Technical Summary: Time-Resolved Phosphoproteomics-Guided BFS Beam Search

Problem Statement
Adaptive resistance to kinase- and phosphatase-targeted therapies is often driven by the pharmacological rewiring of intracellular signaling networks. However, the field currently lacks systematic computational methods capable of quantifying these cross-condition pathway changes directly from time-resolved phosphoproteomic data. Existing approaches struggle to transform high-dimensional, dynamic phosphoproteomic measurements into mechanistically interpretable, cell-type-specific signaling hypotheses.

Methodology
The authors present an algorithmic framework designed to reconstruct cell-type-specific signaling pathways from time-resolved phosphoproteomic data.

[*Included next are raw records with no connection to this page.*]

-- ==== Sys2Proof/Machine/Position.lean ====
section
/-! DEFINITION. Position measurement, prediction, following error and the Heydemann correction (R197 to R222, R228, R249,
R263), and the meanings of the POS and CAL pages' commands and of POS_SAMPLE. -/

namespace Sys2Proof.Machine

/-! ### Axes -/

/-- One axis. -/
def PosBlk.axis (p : PosBlk) (i : Nat) : Axis := if i = 0 then p.ax0 else if i = 1 then p.ax1 else if i = 2 then p.ax2 else p.ax3

/-- Change one axis. -/
def PosBlk.setAxis (p : PosBlk) (i : Nat) (f : Axis → Axis) : PosBlk :=
  if i = 0 then { p with ax0 := f p.ax0 } else if i = 1 then { p with ax1 := f p.ax1 }
  else if i = 2 then { p with ax2 := f p.ax2 } else { p with ax3 := f p.ax3 }

/-- Change one axis of the state. -/
def onAxis (i : Nat) (f : Axis → Axis) : Act := onPos fun p => p.setAxis i f

/-- The four axes. -/
def axisList : List Nat := [0, 1, 2, 3]

/-- An axis is valid (R203). -/
def State.axisValid (s : State) (i : Nat) : Bool :=
  s.flag F.POS_STAT_JRX_UP && s.flag F.POS_STAT_SYSREF_OK && !(s.b.pos.axis i).lost

/-- A mask of axes with a property. -/
def axisMask (f : Nat → Bool) : Nat := (axisList.map fun i => if f i then 2 ^ i else 0).sum

/-- A loss of position where shots are at stake is a fault without a recovery path (R19, R203). -/
def axisFault (i : Nat) : Act := .dyn fun s => on s.inJob (faultEntry 4 0xB0 i)

/-! ### The correction (R201, R211) -/

/-- A parameter on its way, `k` of `n` steps done. -/
def between (a b : Int) (k n : Nat) : Int := a + ((b - a) * k).fdiv (max 1 n : Nat)

/-- The parameters in force (R201, R211). -/
def Axis.params (x : Axis) : Hey :=
  match x.ramp with
  | some r =>
    if r.total ≤ r.done then r.dst
    else ⟨between r.src.p r.dst.p r.done r.total, between r.src.qo r.dst.qo r.done r.total,
      (between r.src.r r.dst.r r.done r.total).toNat, between r.src.s r.dst.s r.done r.total⟩
  | none => x.cur

/-- C = 1/√(1 − S²) as unsigned 2.14, to nearest (R201). -/
def heyC (sv : Int) : Nat :=
  let d := (2 ^ 30 - sv * sv).toNat
  if d = 0 then Config.cAtMinusOne % 65536 else min ((Nat.sqrt (2 ^ 60 / d) + 1) / 2) 0xFFFF

/-- (I', Q') of a sample, both times 2²⁹, exact (R201). -/
def heyApply (h : Hey) (i q : Int) : Int × Int :=
  let di := i - h.p
  (di * 2 ^ 29, (heyC h.s : Int) * (2 * (h.r : Int) * (q - h.qo) - h.s * di))

/-- The first `n` bits of the binary fraction that an angle is of a full turn: squaring a complex number doubles its
angle. -/
def angleBits : Nat → Int × Int → Nat → Nat
  | 0, _, acc => acc
  | n + 1, (x, y), acc =>
    angleBits n (x * x - y * y, 2 * x * y) (2 * acc + (if y < 0 ∨ (y = 0 ∧ x < 0) then 1 else 0))

/-- φ in counts of 1/4096 fringe, to nearest (R201). -/
def phase (z : Int × Int) : Nat := (angleBits 13 z 0 + 1) / 2 % 4096

/-- A phase step reduced to −2048 … 2047 (R202). -/
def unwrap (d : Int) : Int := (d + 2048) % 4096 - 2048

/-! ### Estimation (R207 to R209) -/

/-- A good sample in its sector. -/
def Sector.add (x : Sector) (i q : Int) : Sector :=
  ⟨x.n + 1, x.i + i, x.q + q, x.ii + i * i, x.qq + q * q, x.iq + i * q⟩

/-- One sector of a window. -/
def sectorOf (w : List (Nat × Sector)) (k : Nat) : Sector := spGet (fun _ => {}) w k

/-- Every sector and the total hold enough samples (R207). -/
def State.windowFull (s : State) (w : List (Nat × Sector)) : Bool :=
  let min := s.fld F.POS_EST_CFG_MIN
  ((List.range 64).all fun k => decide (min ≤ (sectorOf w k).n)) &&
    decide (256 * s.fld F.POS_EST_CFG_N ≤ (w.map fun e => e.2.n).sum)

/-- Count in a 16-bit field, saturating. -/
def satF (f : Fld) : Act := .dyn fun s => setF f (min (s.fld f + 1) (2 ^ f.width - 1))

/-- The mean over the 64 sectors of each sector's mean (R208). -/
def sectorMean (w : List (Nat × Sector)) (f : Sector → Int) : Rat :=
  ((List.range 64).map fun k => (f (sectorOf w k) : Rat) / ((sectorOf w k).n : Rat)).sum / 64

/-- S of R208 in units of 2⁻¹⁵, rounded down: cIQ / √(vI · vQ). -/
def quadUnits (vI vQ cIQ : Rat) : Int :=
  let t := cIQ * cIQ * 2 ^ 30 / (vI * vQ)
  let r := Nat.sqrt t.floor.toNat
  if 0 ≤ cIQ then r else if (r * r : Rat) = t then -r else -(r : Int) - 1

/-- P, Qo, R and S that a closed window gives (R208), in the units of the registers and rounded down; none where a sector is
empty or a root has no value. -/
def windowFit (w : List (Nat × Sector)) : List (Option Int) :=
  if (List.range 64).any fun k => (sectorOf w k).n == 0 then [none, none, none, none]
  else
    let p := sectorMean w Sector.i
    let qo := sectorMean w Sector.q
    let vI := sectorMean w Sector.ii - p * p
    let vQ := sectorMean w Sector.qq - qo * qo
    let cIQ := sectorMean w Sector.iq - p * qo
    [some p.floor, some qo.floor, if vQ = 0 then none else some (Nat.sqrt (vI / vQ * 2 ^ 28).floor.toNat),
      if vI * vQ = 0 then none else some (quadUnits vI vQ cIQ)]

/-- A candidate's parameter after a window (R209): it moves by 2^−K of the difference. The unit that rounding may add, and a
value that the field does not hold, are free values. The answer is the field's 16 bits. -/
def candidateStep (draw k par : Nat) (signed : Bool) (old : Int) (win : Option Int) : Nat :=
  match win with
  | some v =>
    let x := old + (v - old) / 2 ^ k + (if Config.candidateUp par draw then 1 else 0)
    let lo : Int := if signed then -32768 else 0
    let hi : Int := if signed then 32767 else 65535
    if lo ≤ x ∧ x ≤ hi then ofSigned 16 x else (Config.candidateOpen par draw).toNat
  | none => (Config.candidateOpen par draw).toNat

/-- Close an axis's window where it is full (R207 to R209). -/
def closeWindow (i : Nat) : Act := .dyn fun s =>
  let w := (s.b.pos.axis i).win
  let fit := windowFit w
  let pq := s.rd (R.AX_CAND_PQ i)
  let rs := s.rd (R.AX_CAND_RS i)
  let next := fun par (signed : Bool) (old : Int) =>
    candidateStep s.fresh (s.fld F.POS_EST_CFG_K) par signed old (fit.getD par none)
  on (s.windowFull w)
    (acts [setR (R.AX_CAND_PQ i) (next 0 true (toSigned 16 (pq / 2 ^ 16)) * 2 ^ 16 + next 1 true (toSigned 16 (pq % 2 ^ 16))),
      setR (R.AX_CAND_RS i) (next 2 false (rs / 2 ^ 16 : Nat) * 2 ^ 16 + next 3 true (toSigned 16 (rs % 2 ^ 16))), .draw,
      setB (F.AX_STAT_CAND_VALID i) true, satF (F.AX_WIN_CLOSED i), onAxis i fun x => { x with win := [] }])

The core of this framework integrates several distinct computational strategies:

• Data Preprocessing: The system employs a data-adaptive binary-state assignment based on the Median Absolute Deviation (MAD) to categorize phosphosite activation states.
• Pathway Reconstruction Algorithm: The framework utilizes a Breadth-First Search (BFS) combined with an interaction-weight-guided Beam Search. This traversal is anchored to experimentally supported "active nodes" identified at zone boundaries and terminals within the data.
• Network Integration: The search operates over the STRING protein-protein interaction database (accessed via REST API v12.5), allowing for the inclusion of STRING-inferred bridge proteins as intermediate connectors without requiring local database installation.
• Validation and Cleaning: A post-enumeration path cleaning pipeline ensures the generation of biologically interpretable, acyclic signaling routes. Crucially, the framework performs edge-level validation against Human Protein Atlas-based cell-line expression data to ensure biological relevance.

Key Results
The framework was benchmarked across five published phosphoproteomic datasets spanning three cell types: HeLa, MDA-MB-468, and EGFR Flp-In HEK293T. The analysis demonstrated the following specific findings:

• Cell-Type Specificity: The method successfully captured distinct EGFR signaling architectures unique to each cell type.
• SHP2 Inhibition Effects: In MDA-MB-468 cells subjected to three pharmacological conditions, SHP2 inhibition was shown to abolish PTPN11-mediated pathways. This inhibition induced a shift in the first-hop effector distribution, increasing engagement with ERBB3 (rising from 21.5% to 25.2% of paths) and PIK3CA (rising from 9.2% to 14.3% of paths).
• Reversibility and Recovery: Upon washout of the SHP2 inhibitor, the system revealed a partial recovery of PTPN11-mediated pathways. Concurrently, ERBB2 re-emerged as the dominant first-hop effector, accounting for 30.3% of the paths.

Significance and Claims
The paper positions this framework as a systematic and reproducible approach for converting time-resolved phosphoproteomic measurements into mechanistically interpretable signaling hypotheses. The authors claim direct applicability of this method to drug resistance modeling and the design of combination therapies. By quantifying drug-induced pathway rewiring and identifying specific shifts in effector distribution, the framework aims to bridge the gap between raw phosphoproteomic data and actionable insights into adaptive resistance mechanisms.